Llegados a este punto, debemos ahondar en por qué era realmente un nuevo fenómeno surgido en la mencionada centuria. La primera observación que podemos hacer es que antes del siglo XIX ni existe el concepto de nación ni, mucho menos, el término nacionalismo. No nos equivoquemos, la palabra latina “natio” ya existía, pero su significado era muy diferente. El vocablo se utilizaba para designar al grupo humano del que procedía alguien y, de forma accidental, el territorio en donde estos vivían: una ciudad, una provincia, una región, etc.
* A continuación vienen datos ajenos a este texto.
-- ==== Sys2Proof/Laws/Operands.lean ====
section
/-! SUPPORT. Byte packing, lines and address arithmetic (spec 00_scope.md R10, R11). -/

namespace Sys2Proof

/-! ### Numbers and bytes -/

@[simp] theorem bytesLE_length (n v : Nat) : (bytesLE n v).length = n := by
  induction n generalizing v with
  | zero => rfl
  | succ n ih => simp [bytesLE, ih]

theorem natLE_bytesLE (n v : Nat) : natLE (bytesLE n v) = v % 256 ^ n := by
  induction n generalizing v with
  | zero => simp [bytesLE, natLE, Nat.mod_one]
  | succ n ih =>
    simp only [bytesLE, natLE, ih, BitVec.toNat_ofNat]
    exact (show v % 256 ^ (n + 1) = _ by rw [Nat.pow_succ', Nat.mod_mul]).symm

theorem bytesLE_natLE (l : List Byte) : bytesLE l.length (natLE l) = l := by
  induction l with
  | nil => rfl
  | cons b t ih =>
    have hb : b.toNat < 256 := b.isLt
    simp only [List.length_cons, bytesLE, natLE]
    rw [show (b.toNat + 256 * natLE t) / 256 = natLE t from by omega, ih]
    congr 1
    apply BitVec.eq_of_toNat_eq
    simp only [BitVec.toNat_ofNat]
    omega

theorem natLE_lt (l : List Byte) : natLE l < 256 ^ l.length := by
  induction l with
  | nil => simp [natLE]
  | cons b t ih =>
    have hb : b.toNat < 256 := b.isLt
    simp only [natLE, List.length_cons, Nat.pow_succ]
    omega

/-- The field of a number that is a sum of fields: the rest below and above do not show. -/
theorem slice_eq (v hi lo : Nat) : slice v hi lo = v / 2 ^ lo % 2 ^ (hi + 1 - lo) := rfl

/-! ### Lines -/

theorem lineOfBytes_toList {l : List Byte} (h : l.length = 32) : (lineOfBytes l).toList = l := by
  apply List.ext_getElem
  · simp [h]
  · intro i h1 h2
    simp [lineOfBytes, List.getD, h2]

theorem lineOfBytes_of_toList (l : LineData) : lineOfBytes l.toList = l := by
  apply Vector.ext
  intro i h
  simp [lineOfBytes, List.getD]

namespace Machine

theorem lineByte_of_lt (l : LineData) {i : Nat} (h : i < 32) : lineByte l i = l[i] := by
  simp [lineByte, h]

theorem lineByte_lineOfBytes (l : List Byte) {i : Nat} (h : i < 32) : lineByte (lineOfBytes l) i = l.getD i 0 := by
  rw [lineByte_of_lt _ h]; simp [lineOfBytes]

/-- Two lines with equal bytes are equal. -/
theorem line_ext {l m : LineData} (h : ∀ i < 32, lineByte l i = lineByte m i) : l = m := by
  apply Vector.ext
  intro i hi
  have := h i hi
  rwa [lineByte_of_lt _ hi, lineByte_of_lt _ hi] at this

theorem lineByte_toList (l : LineData) (i : Nat) : l.toList.getD i 0 = lineByte l i := by
  simp [lineByte, List.getD]

theorem lineByte_lineWrite (l : LineData) (o : Nat) (bs : List Byte) {i : Nat} (hi : i < 32) :
    lineByte (lineWrite l o bs) i = if o ≤ i ∧ i < o + bs.length then bs.getD (i - o) 0 else lineByte l i := by
  induction bs generalizing l o with
  | nil => simp only [lineWrite, List.length_nil]; rw [if_neg (by omega)]
  | cons b t ih =>
    simp only [lineWrite, List.length_cons]
    rw [ih]
    by_cases h1 : i = o
    · subst h1
      rw [if_neg (by omega), if_pos (by omega), lineByte_of_lt _ hi]
      simp
    · have h3 : lineByte (l.setIfInBounds o b) i = lineByte l i := by
        rw [lineByte_of_lt _ hi, lineByte_of_lt _ hi, Vector.getElem_setIfInBounds]
        rw [if_neg (fun e => h1 e.symm)]
      by_cases h2 : o ≤ i ∧ i < o + (t.length + 1)
      · rw [if_pos (by omega), if_pos h2]
        obtain ⟨c, rfl⟩ : ∃ c, i = o + 1 + c := ⟨i - (o + 1), by omega⟩
        rw [show o + 1 + c - o = c + 1 from by omega, show o + 1 + c - (o + 1) = c from by omega]
        simp
      · rw [if_neg (by omega), if_neg h2, h3]

@[simp] theorem bytes64_length (v : Word) : (bytes64 v).length = 8 := by simp [bytes64]

theorem lineByte_lineStore (l : LineData) (o : Nat) (v : Word) {i : Nat} (hi : i < 32) :
    lineByte (lineStore l o v) i = if o ≤ i ∧ i < o + 8 then (bytes64 v).getD (i - o) 0 else lineByte l i := by
  unfold lineStore; rw [lineByte_lineWrite _ _ _ hi, bytes64_length]

/-- The word at an offset has the line's bytes. -/
theorem bytes64_lineWord (l : LineData) (o : Nat) :
    bytes64 (lineWord l o) = (List.range 8).map fun i => lineByte l (o + i) := by
  have hl : ((List.range 8).map fun i => lineByte l (o + i)).length = 8 := by simp
  have h := natLE_lt ((List.range 8).map fun i => lineByte l (o + i))
  unfold bytes64 lineWord
  rw [hl] at h
  rw [BitVec.toNat_ofNat, Nat.mod_eq_of_lt (lt_of_lt_of_le h (by norm_num))]
  exact hl ▸ bytesLE_natLE _

theorem bytes64_injective {v w : Word} (h : bytes64 v = bytes64 w) : v = w := by
  have h2 := congrArg natLE h
  simp only [bytes64, natLE_bytesLE] at h2
  apply BitVec.eq_of_toNat_eq
  have hv := v.isLt
  have hw := w.isLt
  rw [Nat.mod_eq_of_lt (by norm_num; omega), Nat.mod_eq_of_lt (by norm_num; omega)] at h2
  exact h2

/-- A word written at an offset reads back. -/
theorem lineWord_lineStore (l : LineData) {o : Nat} (ho : o ≤ 24) (v : Word) : lineWord (lineStore l o v) o = v := by
  apply bytes64_injective
  rw [bytes64_lineWord]
  apply List.ext_getElem
  · simp
  · intro i h1 h2
    simp only [List.length_map, List.length_range] at h1
    simp only [List.getElem_map, List.getElem_range]
    rw [lineByte_lineStore _ _ _ (by omega), if_pos (by omega), show o + i - o = i from by omega]
    simp [List.getD, h1]

/-! ### Addresses -/

theorem off_lt (a : Word) : off a < 32 := by unfold off; omega

theorem setOf_val (a : Word) : (setOf a).val = a.toNat / 32 % 8 := rfl

theorem tagOf_toNat (a : Word) : (tagOf a).toNat = a.toNat / 256 := by
  have := a.isLt
  simp only [tagOf, BitVec.toNat_ofNat]
  omega

theorem baseOf_toNat (a : Word) : (baseOf a).toNat = a.toNat / 32 * 32 := by
  have := a.isLt
  simp only [baseOf, BitVec.toNat_ofNat]
  omega

theorem lineBase_toNat (t : Tag) (s : SetIx) : (lineBase t s).toNat = t.toNat * 256 + s.val * 32 := by
  have := t.isLt
  have := s.isLt
  simp only [lineBase, BitVec.toNat_ofNat]
  omega

/-- `linebase(tag(a), set(a)) = base(a)` (R10). -/
@[simp] theorem lineBase_tagOf_setOf (a : Word) : lineBase (tagOf a) (setOf a) = baseOf a := by
  apply BitVec.eq_of_toNat_eq
  rw [lineBase_toNat, tagOf_toNat, setOf_val, baseOf_toNat]
  omega

@[simp] theorem tagOf_lineBase (t : Tag) (s : SetIx) : tagOf (lineBase t s) = t := by
  apply BitVec.eq_of_toNat_eq
  have := s.isLt
  rw [tagOf_toNat, lineBase_toNat]
  omega

@[simp] theorem setOf_lineBase (t : Tag) (s : SetIx) : setOf (lineBase t s) = s := by
  apply Fin.ext
  have := s.isLt
  rw [setOf_val, lineBase_toNat]
  omega

@[simp] theorem baseOf_lineBase (t : Tag) (s : SetIx) : baseOf (lineBase t s) = lineBase t s := by
  apply BitVec.eq_of_toNat_eq
  rw [baseOf_toNat, lineBase_toNat]
  omega

@[simp] theorem baseOf_baseOf (a : Word) : baseOf (baseOf a) = baseOf a := by
  apply BitVec.eq_of_toNat_eq
  rw [baseOf_toNat, baseOf_toNat]
  omega

theorem off_lineBase (t : Tag) (s : SetIx) : off (lineBase t s) = 0 := by
  unfold off; rw [lineBase_toNat]; omega

theorem lineBase_mod (t : Tag) (s : SetIx) : (lineBase t s).toNat % 32 = 0 := by
  rw [lineBase_toNat]; omega

/-- A line base names its set and tag. -/
theorem lineBase_inj {t u : Tag} {s r : SetIx} (h : (lineBase t s).toNat = (lineBase u r).toNat) : t = u ∧ s = r := by
  have h2 := BitVec.eq_of_toNat_eq h
  exact ⟨by rw [← tagOf_lineBase t s, h2, tagOf_lineBase], by rw [← setOf_lineBase t s, h2, setOf_lineBase]⟩

theorem lineBase_eq_baseOf {t : Tag} {s : SetIx} {a : Word} :
    lineBase t s = baseOf a ↔ t = tagOf a ∧ s = setOf a := by
  rw [← lineBase_tagOf_setOf]
  constructor
  · intro h; exact lineBase_inj (congrArg BitVec.toNat h)
  · rintro ⟨rfl, rfl⟩; rfl

/-- An address is its line base and its offset. -/
theorem toNat_eq_base_off (a : Word) : a.toNat = (baseOf a).toNat + off a := by
  rw [baseOf_toNat]; unfold off; omega

/-- An address inside a line has that line's set and tag. -/
theorem sameLine_iff (a b : Word) : (setOf a = setOf b ∧ tagOf a = tagOf b) ↔ a.toNat / 32 = b.toNat / 32 := by
  constructor
  · rintro ⟨h1, h2⟩
    have h1 := congrArg Fin.val h1
    have h2 := congrArg BitVec.toNat h2
    rw [setOf_val, setOf_val] at h1
    rw [tagOf_toNat, tagOf_toNat] at h2
    omega
  · intro h
    refine ⟨Fin.ext ?_, BitVec.eq_of_toNat_eq ?_⟩
    · rw [setOf_val, setOf_val, h]
    · rw [tagOf_toNat, tagOf_toNat]; omega

end Machine

end Sys2Proof
end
El significado de nación según la RAE antes de 1884 era “La colección de los habitantes en alguna provincia, país o reino” o, en el caso de que hiciera referencia al territorio “El lugar, ciudad o país en que se ha nacido”. Ni hay referencia al Estado, ni al aparato político ni a las características culturales de los individuos.

Sin embargo, a lo largo del siglo el término acabó designando exclusivamente a grupos humanos con características culturales concretas que vivían en un territorio determinado y que aspiraban a tener un gobierno propio, si es que no lo tenían ya. Así, el mencionado diccionario, hacia finales de la centuria, ya indicaba que la nación era “Estado o cuerpo político que reconoce un centro común supremo de gobierno”. Y en otra acepción se hace referencia al grupo humano, pero anteponiendo sobre todo el territorio como elemento principal del término: “Territorio que comprende, y aun sus individuos, tomados colectívamente, como conjunto”. En 1925 el significado se ampliaba para designar las características concretas que debía tener ese grupo humano que vivía en la nación: “Conjunto de personas de un mismo origen étnico y que generalmente hablan un mismo idioma y tienen una tradición común.”

Este cambio se debió a que en el siglo XIX hubo una gran eclosión de naciones. En realidad, una invención de las mismas como apuntaremos más tarde. Tal calibre alcanzó esta idea que los teóricos y políticos del momento nombraban a este fenómeno como la “cuestión nacional”. Sería mucho más tarde cuando se acuño el término nacionalismo.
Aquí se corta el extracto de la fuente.